*PROBLEM DESCRIPTION:* Return only the stretch of the material below that begins with the line containing "-- ==== Sys2Proof/Machine/Tenancy.lean" and ends with the line containing "(R382). (Log 108: DEDUCED) -/", exactly; both of those lines belong to it.

*PROVIDED INFORMATION:*
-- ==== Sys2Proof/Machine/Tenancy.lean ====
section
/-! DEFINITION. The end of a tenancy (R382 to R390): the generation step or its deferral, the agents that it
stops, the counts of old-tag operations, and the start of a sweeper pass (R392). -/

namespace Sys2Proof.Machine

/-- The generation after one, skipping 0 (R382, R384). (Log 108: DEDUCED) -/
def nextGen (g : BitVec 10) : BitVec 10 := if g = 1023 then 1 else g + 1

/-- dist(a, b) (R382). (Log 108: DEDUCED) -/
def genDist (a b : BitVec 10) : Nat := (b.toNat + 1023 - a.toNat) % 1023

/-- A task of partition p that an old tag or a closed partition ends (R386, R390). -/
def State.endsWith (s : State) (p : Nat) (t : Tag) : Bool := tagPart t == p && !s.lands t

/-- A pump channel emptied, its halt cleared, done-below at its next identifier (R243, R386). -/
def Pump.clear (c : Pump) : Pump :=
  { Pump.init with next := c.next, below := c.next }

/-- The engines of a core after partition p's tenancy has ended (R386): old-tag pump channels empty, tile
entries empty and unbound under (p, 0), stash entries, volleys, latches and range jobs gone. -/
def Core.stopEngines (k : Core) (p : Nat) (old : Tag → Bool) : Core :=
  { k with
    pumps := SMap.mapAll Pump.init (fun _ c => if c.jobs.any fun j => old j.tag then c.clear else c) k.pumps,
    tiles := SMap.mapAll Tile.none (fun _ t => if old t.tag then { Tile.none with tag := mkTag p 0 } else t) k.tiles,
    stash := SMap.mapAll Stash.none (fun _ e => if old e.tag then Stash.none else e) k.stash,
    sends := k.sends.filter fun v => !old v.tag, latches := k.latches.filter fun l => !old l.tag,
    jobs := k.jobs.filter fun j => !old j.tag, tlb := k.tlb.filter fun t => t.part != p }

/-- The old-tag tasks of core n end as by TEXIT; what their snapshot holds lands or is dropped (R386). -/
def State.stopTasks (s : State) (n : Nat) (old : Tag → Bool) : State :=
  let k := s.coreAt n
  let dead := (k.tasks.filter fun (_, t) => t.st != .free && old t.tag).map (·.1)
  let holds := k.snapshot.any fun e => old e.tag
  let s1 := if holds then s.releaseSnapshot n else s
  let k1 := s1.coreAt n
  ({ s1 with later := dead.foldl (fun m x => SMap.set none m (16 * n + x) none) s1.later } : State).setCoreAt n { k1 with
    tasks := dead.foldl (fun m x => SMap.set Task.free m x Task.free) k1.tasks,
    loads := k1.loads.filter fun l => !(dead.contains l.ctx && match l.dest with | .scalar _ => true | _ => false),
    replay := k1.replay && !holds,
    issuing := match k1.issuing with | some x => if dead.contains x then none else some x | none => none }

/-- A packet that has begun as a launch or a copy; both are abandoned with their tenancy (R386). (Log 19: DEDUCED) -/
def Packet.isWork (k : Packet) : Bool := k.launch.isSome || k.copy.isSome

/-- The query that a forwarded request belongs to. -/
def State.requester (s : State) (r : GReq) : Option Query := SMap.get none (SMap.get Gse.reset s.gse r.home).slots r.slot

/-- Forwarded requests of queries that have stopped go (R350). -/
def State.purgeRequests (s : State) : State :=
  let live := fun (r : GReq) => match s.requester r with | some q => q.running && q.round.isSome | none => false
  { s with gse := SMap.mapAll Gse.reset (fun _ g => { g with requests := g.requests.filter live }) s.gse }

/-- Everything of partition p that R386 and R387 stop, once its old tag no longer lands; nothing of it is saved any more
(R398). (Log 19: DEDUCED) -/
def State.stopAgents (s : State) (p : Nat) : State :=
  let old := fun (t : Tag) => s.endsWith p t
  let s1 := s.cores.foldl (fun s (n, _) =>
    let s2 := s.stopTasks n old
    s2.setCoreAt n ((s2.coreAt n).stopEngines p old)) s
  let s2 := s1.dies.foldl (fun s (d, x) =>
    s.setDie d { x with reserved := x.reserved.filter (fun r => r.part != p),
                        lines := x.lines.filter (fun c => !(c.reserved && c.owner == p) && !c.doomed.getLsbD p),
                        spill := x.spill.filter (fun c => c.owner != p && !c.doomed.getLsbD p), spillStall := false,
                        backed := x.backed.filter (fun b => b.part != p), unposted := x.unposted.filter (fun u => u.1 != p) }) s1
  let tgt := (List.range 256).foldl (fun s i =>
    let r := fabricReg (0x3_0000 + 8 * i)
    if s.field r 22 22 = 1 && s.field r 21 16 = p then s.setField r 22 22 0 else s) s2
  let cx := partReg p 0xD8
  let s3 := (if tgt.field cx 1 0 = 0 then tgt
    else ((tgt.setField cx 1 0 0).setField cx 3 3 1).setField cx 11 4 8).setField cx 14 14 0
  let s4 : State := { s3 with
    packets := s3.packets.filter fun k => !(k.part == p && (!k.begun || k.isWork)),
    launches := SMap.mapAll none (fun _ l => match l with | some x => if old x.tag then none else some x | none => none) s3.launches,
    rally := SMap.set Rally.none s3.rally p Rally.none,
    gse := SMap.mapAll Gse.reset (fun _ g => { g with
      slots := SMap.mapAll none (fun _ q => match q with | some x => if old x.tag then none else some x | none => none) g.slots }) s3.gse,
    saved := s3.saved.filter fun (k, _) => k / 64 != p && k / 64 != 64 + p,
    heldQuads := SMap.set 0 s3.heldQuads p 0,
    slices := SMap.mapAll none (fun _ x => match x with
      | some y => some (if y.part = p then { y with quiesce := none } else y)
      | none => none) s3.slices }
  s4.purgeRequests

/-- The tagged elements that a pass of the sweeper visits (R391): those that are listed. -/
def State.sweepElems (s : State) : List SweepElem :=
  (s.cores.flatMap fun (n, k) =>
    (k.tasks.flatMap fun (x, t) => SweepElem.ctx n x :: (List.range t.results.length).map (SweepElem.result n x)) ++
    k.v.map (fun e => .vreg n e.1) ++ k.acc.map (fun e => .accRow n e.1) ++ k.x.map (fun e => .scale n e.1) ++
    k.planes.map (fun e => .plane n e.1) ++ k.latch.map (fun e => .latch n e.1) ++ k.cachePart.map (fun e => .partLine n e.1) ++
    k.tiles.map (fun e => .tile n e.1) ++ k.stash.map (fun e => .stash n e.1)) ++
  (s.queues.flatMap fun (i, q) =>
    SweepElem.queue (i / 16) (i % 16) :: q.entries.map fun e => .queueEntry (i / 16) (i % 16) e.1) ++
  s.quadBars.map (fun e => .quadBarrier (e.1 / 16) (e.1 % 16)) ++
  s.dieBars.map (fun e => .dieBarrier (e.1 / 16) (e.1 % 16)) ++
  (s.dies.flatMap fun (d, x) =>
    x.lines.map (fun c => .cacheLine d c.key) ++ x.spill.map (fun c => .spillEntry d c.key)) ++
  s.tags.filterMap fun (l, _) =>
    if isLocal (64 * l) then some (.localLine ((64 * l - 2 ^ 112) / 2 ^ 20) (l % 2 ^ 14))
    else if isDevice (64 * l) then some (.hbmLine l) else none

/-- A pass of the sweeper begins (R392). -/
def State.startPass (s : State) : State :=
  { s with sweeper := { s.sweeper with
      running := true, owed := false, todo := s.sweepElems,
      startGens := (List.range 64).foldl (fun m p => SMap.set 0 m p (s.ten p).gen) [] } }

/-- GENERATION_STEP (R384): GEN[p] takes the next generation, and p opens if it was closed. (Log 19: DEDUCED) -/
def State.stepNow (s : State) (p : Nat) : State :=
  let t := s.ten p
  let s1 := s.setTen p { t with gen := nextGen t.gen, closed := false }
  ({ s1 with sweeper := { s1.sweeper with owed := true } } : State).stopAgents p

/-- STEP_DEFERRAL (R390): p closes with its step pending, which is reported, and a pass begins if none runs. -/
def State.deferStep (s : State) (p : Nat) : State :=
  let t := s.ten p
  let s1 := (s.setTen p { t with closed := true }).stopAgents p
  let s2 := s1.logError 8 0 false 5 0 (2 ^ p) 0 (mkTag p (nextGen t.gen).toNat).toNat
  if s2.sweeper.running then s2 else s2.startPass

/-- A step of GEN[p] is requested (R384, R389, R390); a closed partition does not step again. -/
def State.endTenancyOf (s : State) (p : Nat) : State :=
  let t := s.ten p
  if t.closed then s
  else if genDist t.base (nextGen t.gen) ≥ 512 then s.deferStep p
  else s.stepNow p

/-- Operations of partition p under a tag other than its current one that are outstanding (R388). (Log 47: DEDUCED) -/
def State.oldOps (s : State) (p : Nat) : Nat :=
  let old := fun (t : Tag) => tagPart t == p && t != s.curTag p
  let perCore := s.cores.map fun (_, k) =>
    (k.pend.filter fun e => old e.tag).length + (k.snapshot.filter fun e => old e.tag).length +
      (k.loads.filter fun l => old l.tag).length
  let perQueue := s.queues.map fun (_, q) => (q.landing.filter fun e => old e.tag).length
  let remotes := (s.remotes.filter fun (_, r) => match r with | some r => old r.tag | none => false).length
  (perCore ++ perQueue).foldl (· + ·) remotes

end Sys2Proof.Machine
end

--

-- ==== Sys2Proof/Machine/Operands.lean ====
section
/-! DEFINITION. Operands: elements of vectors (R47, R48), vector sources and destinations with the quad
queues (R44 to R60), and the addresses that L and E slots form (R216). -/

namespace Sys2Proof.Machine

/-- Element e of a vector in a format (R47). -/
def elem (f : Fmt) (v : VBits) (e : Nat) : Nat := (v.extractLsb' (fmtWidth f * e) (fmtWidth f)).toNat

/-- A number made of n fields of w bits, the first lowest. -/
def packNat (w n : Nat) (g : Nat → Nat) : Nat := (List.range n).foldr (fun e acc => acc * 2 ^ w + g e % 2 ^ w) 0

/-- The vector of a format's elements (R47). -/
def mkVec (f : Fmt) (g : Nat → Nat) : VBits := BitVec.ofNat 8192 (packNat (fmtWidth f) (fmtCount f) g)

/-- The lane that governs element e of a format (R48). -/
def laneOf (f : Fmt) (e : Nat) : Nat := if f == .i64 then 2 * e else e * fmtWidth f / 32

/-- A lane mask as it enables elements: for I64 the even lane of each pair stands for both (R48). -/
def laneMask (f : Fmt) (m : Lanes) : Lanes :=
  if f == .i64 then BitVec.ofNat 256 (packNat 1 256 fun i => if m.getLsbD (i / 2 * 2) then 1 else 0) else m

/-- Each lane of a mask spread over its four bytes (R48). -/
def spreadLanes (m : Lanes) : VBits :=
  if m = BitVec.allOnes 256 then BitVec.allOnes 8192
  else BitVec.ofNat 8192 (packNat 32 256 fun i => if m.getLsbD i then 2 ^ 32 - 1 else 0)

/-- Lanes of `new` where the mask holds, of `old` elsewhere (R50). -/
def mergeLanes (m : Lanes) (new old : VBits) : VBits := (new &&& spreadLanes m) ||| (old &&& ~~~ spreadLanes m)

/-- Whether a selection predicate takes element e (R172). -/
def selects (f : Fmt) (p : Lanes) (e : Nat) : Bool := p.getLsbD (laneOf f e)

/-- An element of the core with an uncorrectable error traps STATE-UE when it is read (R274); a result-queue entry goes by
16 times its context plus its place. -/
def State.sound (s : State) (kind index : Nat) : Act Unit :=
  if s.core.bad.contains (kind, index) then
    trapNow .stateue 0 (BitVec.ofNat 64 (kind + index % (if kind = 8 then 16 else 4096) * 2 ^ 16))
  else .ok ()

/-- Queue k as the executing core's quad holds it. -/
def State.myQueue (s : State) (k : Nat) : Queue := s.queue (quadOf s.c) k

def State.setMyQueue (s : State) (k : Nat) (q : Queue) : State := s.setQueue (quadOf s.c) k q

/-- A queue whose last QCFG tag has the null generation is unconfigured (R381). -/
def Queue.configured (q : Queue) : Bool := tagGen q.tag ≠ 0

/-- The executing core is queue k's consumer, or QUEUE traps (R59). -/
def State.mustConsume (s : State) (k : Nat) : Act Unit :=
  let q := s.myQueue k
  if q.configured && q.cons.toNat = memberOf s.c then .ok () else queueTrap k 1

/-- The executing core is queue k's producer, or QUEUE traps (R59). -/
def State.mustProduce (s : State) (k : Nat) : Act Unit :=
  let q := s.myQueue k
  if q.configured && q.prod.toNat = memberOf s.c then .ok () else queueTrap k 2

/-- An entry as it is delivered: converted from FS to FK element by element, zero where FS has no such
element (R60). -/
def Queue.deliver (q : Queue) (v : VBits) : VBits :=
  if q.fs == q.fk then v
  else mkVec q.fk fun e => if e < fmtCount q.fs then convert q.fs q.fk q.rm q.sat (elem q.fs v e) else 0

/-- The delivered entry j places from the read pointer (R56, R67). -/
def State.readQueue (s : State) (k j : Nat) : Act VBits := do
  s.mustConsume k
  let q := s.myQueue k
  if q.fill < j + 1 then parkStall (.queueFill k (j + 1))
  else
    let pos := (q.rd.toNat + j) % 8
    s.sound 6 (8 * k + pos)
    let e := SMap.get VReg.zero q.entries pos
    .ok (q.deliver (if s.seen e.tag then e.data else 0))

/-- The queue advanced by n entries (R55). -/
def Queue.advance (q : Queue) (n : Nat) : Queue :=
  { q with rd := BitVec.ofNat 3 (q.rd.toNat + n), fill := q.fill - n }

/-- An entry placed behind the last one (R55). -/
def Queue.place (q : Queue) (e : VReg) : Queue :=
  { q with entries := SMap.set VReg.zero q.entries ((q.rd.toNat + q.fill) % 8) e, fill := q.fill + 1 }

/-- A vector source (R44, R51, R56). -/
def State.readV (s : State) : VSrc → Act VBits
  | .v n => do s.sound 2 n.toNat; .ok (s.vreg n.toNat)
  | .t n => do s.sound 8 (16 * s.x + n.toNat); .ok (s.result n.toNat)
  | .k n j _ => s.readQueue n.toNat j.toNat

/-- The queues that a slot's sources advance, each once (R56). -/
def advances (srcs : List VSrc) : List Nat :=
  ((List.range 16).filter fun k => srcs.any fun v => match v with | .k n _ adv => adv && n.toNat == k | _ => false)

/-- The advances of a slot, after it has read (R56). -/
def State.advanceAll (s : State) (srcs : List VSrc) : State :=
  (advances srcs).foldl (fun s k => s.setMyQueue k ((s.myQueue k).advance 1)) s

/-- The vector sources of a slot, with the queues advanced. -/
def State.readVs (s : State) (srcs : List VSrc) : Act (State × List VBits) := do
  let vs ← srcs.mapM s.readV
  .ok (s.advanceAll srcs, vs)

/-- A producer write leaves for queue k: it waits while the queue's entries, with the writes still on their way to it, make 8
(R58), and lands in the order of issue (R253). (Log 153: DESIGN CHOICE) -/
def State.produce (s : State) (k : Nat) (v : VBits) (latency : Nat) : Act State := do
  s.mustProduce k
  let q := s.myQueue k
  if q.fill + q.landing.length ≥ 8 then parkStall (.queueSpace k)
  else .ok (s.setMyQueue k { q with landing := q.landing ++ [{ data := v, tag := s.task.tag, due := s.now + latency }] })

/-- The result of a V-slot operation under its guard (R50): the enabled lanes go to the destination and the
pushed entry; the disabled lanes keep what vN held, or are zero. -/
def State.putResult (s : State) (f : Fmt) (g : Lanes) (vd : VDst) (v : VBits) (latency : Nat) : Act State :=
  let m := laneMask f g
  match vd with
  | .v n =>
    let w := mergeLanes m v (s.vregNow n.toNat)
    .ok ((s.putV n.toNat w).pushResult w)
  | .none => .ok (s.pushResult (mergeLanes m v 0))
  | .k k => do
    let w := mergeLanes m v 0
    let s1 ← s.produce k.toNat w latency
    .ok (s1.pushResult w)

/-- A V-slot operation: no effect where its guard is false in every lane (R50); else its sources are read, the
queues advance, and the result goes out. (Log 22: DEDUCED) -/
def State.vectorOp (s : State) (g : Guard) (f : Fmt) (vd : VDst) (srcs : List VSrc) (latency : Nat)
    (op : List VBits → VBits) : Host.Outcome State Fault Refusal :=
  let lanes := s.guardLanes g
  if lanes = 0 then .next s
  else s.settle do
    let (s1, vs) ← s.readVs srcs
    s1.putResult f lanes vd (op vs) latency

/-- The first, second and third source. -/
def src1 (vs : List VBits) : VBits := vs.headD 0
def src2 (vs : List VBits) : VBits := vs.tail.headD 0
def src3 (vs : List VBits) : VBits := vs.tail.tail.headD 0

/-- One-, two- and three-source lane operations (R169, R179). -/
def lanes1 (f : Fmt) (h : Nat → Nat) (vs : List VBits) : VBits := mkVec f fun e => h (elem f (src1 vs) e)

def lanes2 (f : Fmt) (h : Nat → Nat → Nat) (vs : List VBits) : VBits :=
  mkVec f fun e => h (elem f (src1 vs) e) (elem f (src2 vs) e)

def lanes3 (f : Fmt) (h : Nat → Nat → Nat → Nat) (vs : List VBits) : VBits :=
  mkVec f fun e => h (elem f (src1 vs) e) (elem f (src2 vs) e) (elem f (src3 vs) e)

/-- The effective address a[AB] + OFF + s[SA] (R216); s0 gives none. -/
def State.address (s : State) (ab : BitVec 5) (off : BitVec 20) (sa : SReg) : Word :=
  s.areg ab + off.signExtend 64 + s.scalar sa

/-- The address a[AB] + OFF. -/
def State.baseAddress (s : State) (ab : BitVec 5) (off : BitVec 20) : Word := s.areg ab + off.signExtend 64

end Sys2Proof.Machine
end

*TASK ANSWER:*
-- ==== Sys2Proof/Machine/Tenancy.lean ====
section
/-! DEFINITION. The end of a tenancy (R382 to R390): the generation step or its deferral, the agents that it
stops, the counts of old-tag operations, and the start of a sweeper pass (R392). -/

namespace Sys2Proof.Machine

/-- The generation after one, skipping 0 (R382, R384). (Log 108: DEDUCED) -/
def nextGen (g : BitVec 10) : BitVec 10 := if g = 1023 then 1 else g + 1

/-- dist(a, b) (R382). (Log 108: DEDUCED) -/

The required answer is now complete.